**Activity:** Where does the string "mine" appear? Copy every line of the entries below that holds it.

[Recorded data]
————————

/-- `at.run` (R562–R578, R582–R584, R599–R601), from its last stop point. -/
def runAt (c : Cmd) (limit : Option Nat) (s : Block) : Work :=
  let j := atJobOf (s.core c.core).ts c.block false
  let w := whoCore s c.core 5 0
  if noPoint limit c.pos (j.appends + j.pieces) || chamberHeld s c.core j.regions || j.appendHeld s w.ctx c.pos then .notYet s
  else
    match (s.core c.core).badRanges j.regions with
    | some x => atEnd c j.writes .eccUncorrectable 0 (eccSram c.core x false s)
    | none =>
      let last := atTo limit c.pos j.appends j.pieces
      let h := j.heldAt c
      match appendRows w j (j.appends - c.pos) (j.rows.drop c.pos) c.pos s with
      | (some (st, va, k), s) => if st = .notResident then atFault c va k h s else atEnd c j.writes st va (j.tear w k s)
      | (none, s) =>
        let i := c.pos - j.appends
        match takePieces (j.runPiece w c.core) (last - j.appends - i) i h s with
        | (some (st, va, k), h, s) => if st = .notResident then atFault c va (j.appends + k) h s else atEnd c j.writes st va s
        | (none, h, s) =>
          match limit with
          | some _ => .point last h.words s
          | none => finishRun c j h s

/-! ### at.merge (R580, R581) -/

/-- The fields of `at.merge`. -/
structure AtMerge where
  src : Nat
  out : Nat
  stat : Nat
  nodes : Nat
  rows : Nat
  outs : Nat
  heads : Nat
  flags : Nat
  f : Option Fmt
  deriving DecidableEq, Repr

def mergeOf (b : List Byte) : AtMerge :=
  { src := fld b 0x18 4, out := fld b 0x1C 4, stat := fld b 0x20 4, nodes := fld b 0x24 2, rows := fld b 0x26 2,
    outs := fld b 0x28 2, heads := fld b 0x2A 1, flags := fld b 0x2B 1, f := fmtOf (fld b 0x2C 1) }

def AtMerge.final (m : AtMerge) : Bool := bitOf m.flags 0
def AtMerge.o (m : AtMerge) : Fmt := m.f.getD .bf16
def AtMerge.writes (m : AtMerge) : List (Nat × Nat) :=
  let n := m.rows * m.heads
  if m.final then [(m.out, n * m.outs * m.o.size), (m.stat, 8 * n)] else [(m.out, n * recSize m.outs)]
def AtMerge.ranges (m : AtMerge) : List (Nat × Nat) := (m.src, m.rows * m.heads * m.nodes * recSize m.outs) :: m.writes

/-- The checks of `at.merge` (R580, R586). -/
def mergeEntry (b : List Byte) : Entry :=
  let m := mergeOf b
  .when ((1 ≤ m.nodes && m.nodes ≤ 4096) && (1 ≤ m.rows && m.rows ≤ 256) && (m.outs % 64 == 0 && 64 ≤ m.outs && m.outs ≤ 2048)
    && (1 ≤ m.heads && m.heads ≤ 128) && bitsOf m.flags 1 7 == 0
    && m.f.any (fun f => decide (f = .bf16) || decide (f = .fp16) || decide (f = .fp32)) && allZero b 0x2D 19
    && rangesOk m.ranges && disjoint m.ranges) .light

/-- The partial in a record. -/
def partialAt (ts : Mem) (a outs : Nat) : AtPartial :=
  { m := f32Val (Mem.nat ts a 4), l := f32Val (Mem.nat ts (a + 4) 4),
    o := (List.range outs).map fun i => f32Val (Mem.nat ts (a + 16 + 4 * i) 4) }

/-- `at.merge`, which has no stop point of its own (R599). -/
def runMerge (c : Cmd) (limit : Option Nat) (s : Block) : Work :=
  let m := mergeOf c.block
  if limit.isSome || chamberHeld s c.core m.ranges then .notYet s
  else
    match (s.core c.core).badRanges m.ranges with
    | some x => atEnd c m.writes .eccUncorrectable 0 (eccSram c.core x false s)
    | none =>
      let k := s.core c.core
      let ins := (List.range (m.rows * m.heads)).map fun i => (List.range m.nodes).map fun n =>
        (n, partialAt k.ts (m.src + (i * m.nodes + n) * recSize m.outs) m.outs)
      let roots := ins.map (treeRoot m.outs)
      let mask := (ins.map fun l => (l.filter fun x => !x.2.isEmpty).length).sum
      let (k', vals, n, empty) :=
        if m.final then
          let (k', vals, n) := writeResults m.o m.out m.stat m.outs roots k
          (k', vals, n, ((chunks m.heads roots).filter fun g => g.all AtPartial.isEmpty).length)
        else (k.tsWrite m.out (roots.flatMap recordBytes), roots.map (·.o), 0, 0)
      .done (emptyStatus empty) (leaveSummary c.core (atSummary c.index vals n mask empty)
        (mixRegions c m.ranges s (s.setCore c.core k')))

/-! ### at.back (R595–R598) -/

/-- What one row and head contribute at one visible position: the position, BF16 P and dS. -/
structure Grad where
  i : Nat
  head : Nat
  pos : Nat
  p : Val
  ds : Val
  key : List Val
  deriving DecidableEq, Repr

/-- Statistics saved by the forward pass. -/
def AtJob.statOf (j : AtJob) (ts : Mem) (i : Nat) : Nat × Nat := (Mem.nat ts (j.stat + 8 * i) 4, Mem.nat ts (j.stat + 8 * i + 4) 4)
def AtJob.isEmptyStat (j : AtJob) (ts : Mem) (i : Nat) : Bool := j.statOf ts i == (0xFF800000, 0xFF800000)
def AtJob.dOut (j : AtJob) (ts : Mem) (i : Nat) : List Val :=
  elems .bf16 (Mem.read ts (j.out + 2 * i * j.d.outs) (2 * j.d.outs)) j.d.outs

/-- P and dS of a row and head over a block, with the scores that saturated (R596). -/
def AtJob.gradsOf (j : AtJob) (ts : Mem) (l : List (Nat × List Byte)) (ri : Nat) (r : AtRow) (h blk : Nat) : List Grad × Nat :=
  let i := ri * j.d.heads + h
  if j.isEmptyStat ts i then ([], 0)
  else
    let q := j.query ts i
    let lse := f32Val (j.statOf ts i).2
    let delta := f32Val (Mem.nat ts (j.delta + 4 * i) 4)
    let dOut := j.dOut ts i
    let all := (j.seenOf ts l r h blk).map fun x =>
      let (sc, sat) := j.d.score q x.key
      let p := toBf16 ((fSub sc lse).exp .fp32)
      let dp := f32Val (dot 16 dOut x.value).w
      (({ i := i, head := h, pos := x.pos, p := p, ds := toBf16 (fMul p (fSub dp delta)), key := x.key } : Grad), sat)
    (all.map (·.1), (all.filter (·.2)).length)

/-- SCALE times a sum, in FP32 (R596). -/
def AtDesc.scaledSum (d : AtDesc) (x : Summed) : Val := f32Val (mulF32 (f32Val d.scale) (f32Val x.w))

/-- The contribution of a block to the query gradient of row and head `i`. -/
def AtJob.dqTerm (j : AtJob) (gs : List Grad) : List Val :=
  (List.range j.d.qd).map fun e =>
    j.d.scaledSum (sumBlocks ((List.range 4).map fun k =>
      (gs.filter fun g => g.pos / 16 == k).map fun g => g.ds.mul (g.key.getD e .nan)))

/-- Terms of the rows and heads that see a block at one position, in K-blocks of 16 of those rows and heads. -/
def rowBlocksOf (order : List Nat) (gs : List Grad) (f : Grad → Val) : Summed :=
  sumBlocks ((chunks 16 order).map fun is => is.filterMap fun i => (gs.find? fun g => g.i == i).map f)

/-- The two terms of a block for one position's record gradient (R596, R597): the dS term on the whole record and the P
term on its latent part. -/
def AtJob.dcTerms (j : AtJob) (ts : Mem) (seers : List Nat) (gs : List Grad) : List Val × List Val :=
  let d := j.d
  let q := fun i => j.query ts i
  if d.absorbed then
    let order := seers.flatMap fun r => (List.range d.heads).map (r * d.heads + ·)
    ((List.range (d.lat + d.rot)).map fun e => d.scaledSum (rowBlocksOf order gs fun g => g.ds.mul ((q g.i).getD e .nan)),
     (List.range d.lat).map fun e => f32Val (rowBlocksOf order gs fun g => g.p.mul ((j.dOut ts g.i).getD e .nan)).w)
  else
    let head := fun (h : Nat) => seers.map (· * d.heads + h)
    let dk := (List.range d.heads).map fun h => (List.range d.qd).map fun e =>
      d.scaledSum (rowBlocksOf (head h) gs fun g => g.ds.mul ((q g.i).getD e .nan))
    let dv := (List.range d.heads).map fun h => (List.range d.dv).map fun e =>
      f32Val (rowBlocksOf (head h) gs fun g => g.p.mul ((j.dOut ts g.i).getD e .nan)).w
    let back := fun (a n : Nat) (g : List (List Val)) (e : Nat) =>
      f32Val (sumBlocks (g.zipIdx.flatMap fun (x, h) =>
        chunks 64 ((x.take n).zipIdx.map fun (v, c) => (toBf16 v).mul ((d.upCol ts a (h * n + c)).getD e .nan)))).w
    let rotary := fun e => dk.foldl (fun a x => (sumStep a (x.getD (d.dhead + e) .nan)).1) (.fin false 0 0)
    ((List.range d.lat).map (back d.uk d.dhead dk) ++ (List.range d.rot).map rotary, (List.range d.lat).map (back d.uv d.dv dv))

/-- One FP32 addition into a word (R324). -/
def addWord (w : Nat) (v : Val) : Nat := (accAdd32 w (f32Word v)).w

/-- The gradients of one position enter its record's words: first the dS term, then the P term. -/
def addRecord (old : List Byte) (t : List Val × List Val) : List Byte :=
  (t.1.zipIdx).flatMap fun (v, e) =>
    let w := addWord (fld old (4 * e) 4) v
    leBytes 4 (match t.2[e]? with
      | some p => addWord w p
      | none => w)

/-- The record-gradient bytes of one block before and after it. -/
def AtJob.dcBlock (j : AtJob) (ts : Mem) (gs : List Grad) (blk : Nat) (old : List Byte) : List Byte :=
  let n := 4 * (j.d.lat + j.d.rot)
  let seers := (j.seers blk).map (·.1)
  (List.range 64).flatMap fun i =>
    let o := (old.drop (i * n)).take n
    let mine := gs.filter (·.pos == i)
    if mine.isEmpty then o else addRecord o (j.dcTerms ts seers mine)

/-- What the rows that see a block contribute to it by some heads, with the scores that saturated. -/
def AtJob.blockGrads (j : AtJob) (ts : Mem) (l : List (Nat × List Byte)) (heads : List Nat) (blk : Nat) : List (List Grad × Nat) :=
  (j.seers blk).flatMap fun (ri, r) => heads.map fun h => j.gradsOf ts l ri r h blk

/-- The contributions of one block to the query gradients enter DQ (R597). -/
def AtJob.addDq (j : AtJob) (per : List (List Grad × Nat)) (c : Core) : Core :=
  per.foldl (fun (c : Core) p =>
    match p.1 with
    | [] => c
    | g :: _ => (j.dqTerm p.1).zipIdx.foldl (fun (c : Core) x =>
        let a := j.dq + 4 * (g.i * j.d.qd + x.2)
        c.tsWrite a (leBytes 4 (addWord (Mem.nat c.ts a 4) x.1))) c) c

————————

**Task result:**
    let mine := gs.filter (·.pos == i)
    if mine.isEmpty then o else addRecord o (j.dcTerms ts seers mine)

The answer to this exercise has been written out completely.